Tan extenso recorrido nos hace reflexionar del porqué de la acotada fama
de Michel Portal en el jazz. Los discos que aparecen a su nombre, y que
terminan clasificados en la sección de jazz de las tiendas
especializadas, son sólo una pequeña porción del total de sus
grabaciones. Y éstos son proyectos en los que Michel Portal no se limita
a los cánones musicales establecidos.
Dockings es la excepción que confirma la regla. Michel Portal
parece dar tregua a los oyentes y, con una composición y ejecución de
los temas impecable, el disco resulta relativamente fácil de asimilar. Los
temas van aconteciéndose uno tras otro, llenos de tantos detalles que
resulta complejo destacar alguno de ellos. Quizás la percusión Joey
Baron en “Barouf”, o tal vez la atmósfera norteafricana de
“Lion’s Dream”. Quizás el repentino encuentro con el blues en “K.O.”,
o la versión del original de Carla Bley “Ida Lupino” en la que Michel
Portal se deshace entre notas de acordeón.
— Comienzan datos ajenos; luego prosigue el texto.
-- ==== Sys2Proof/Certificates/Slice0/Obligations.lean ====
section
/-! DEFINITION. The statements about the block. A statement of a command's effect says which next state the command answers, so it
says what changes, and that nothing else does. -/

open Sys2Proof Sys2Proof.Machine

/-! The whole block. -/

/-- The state at reset keeps the form, holds no command, is in package reset, and has no supply good.
Some registers show at reset what their tables give (Tables 1-9, 13-7, 15-6, 16-6, 16-8, 17-4). -/
def Obligations.StateAtReset : Prop :=
  (State.reset.wf = true ∧ State.reset.pending = [] ∧ State.reset.pins.pkgReset = true ∧ State.reset.pins.pwrGood = false) ∧
  (State.reset.shows Reg.pwrCap = 4600 ∧ State.reset.shows Reg.clkSleepTimeout = 0x1000 ∧ State.reset.shows Reg.clkDeepAfter = 0x10000 ∧
     State.reset.shows Reg.pwrTherm = 0x73645F ∧ State.reset.shows Reg.porIbiMask = 3 ∧ State.reset.shows Reg.detPolicyVf = 0x5DC0271 ∧
     State.reset.shows Reg.fltBadAccessCnt = 0 ∧ State.reset.shows Reg.fltRecStatus = 0)

/-- Every step keeps the form of a state: ordered tables, canonical memories, bounded queues. -/
def Obligations.StepKeepsForm : Prop := ∀ s t : State, s.wf = true → step s = .next t → t.wf = true

/-- No step takes anything back: what has left the package stays, and a fused key slot keeps its hash and its revocation (R384). -/
def Obligations.StepKeepsFusesAndOutputs : Prop :=
  ∀ s t : State, s.wf = true → step s = .next t → keysKept s.porter.keys t.porter.keys = true ∧ ∃ more, t.out = s.out ++ more

/-- A step runs the command at the front of the queue, with the rest of the queue. -/
def Obligations.StepRunsFront : Prop := ∀ (c : Instr) (rest : List Instr) (s : State), step (s.withPending (c :: rest)) = exec c (s.withPending rest)

/-- A step on an empty queue (the model's choice, log entry 1): nothing before the keep clock locks, then one KCLK period. -/
def Obligations.IdleStep : Prop :=
  ∀ s : State, s.pending = [] → (s.keepLocked = false → step s = .next s) ∧ (s.keepLocked = true → ∃ t, step s = .next t ∧ t.clk.kclk = s.clk.kclk + 1)

/-- Every command answers a next state, and leaves the queue of commands as it was. -/
def Obligations.CommandsCompleteAndKeepQueue : Prop := ∀ (c : Instr) (s : State), ∃ t, exec c s = .next t ∧ t.pending = s.pending

/-- Only the boundary-scan commands change the instruction that the test access port holds (R393). -/
def Obligations.ScanStateFrame : Prop :=
  ∀ (c : Instr) (s t : State),
    c ∉ [.bypass, .idcode, .samplePreload, .extest, .clamp, .highz, .extestPulse, .extestTrain, .testLogicReset] → exec c s = .next t → t.tap = s.tap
Y de entre todos, el homenaje
a Eric Dolphy por parte de uno de los pocos instrumentistas (junto a David
Murray y Louis Sclavis) que ha conseguido ser digno sucesor del clarinete
bajo.
Hablar
de Dockings es hablar de uno de
los álbumes más comerciales de Michel Portal, siempre y cuando acuñemos
el término comercial con el mismo molde metálico con el que ha quedado
acuñado “Out To Lunch” en la historia del jazz.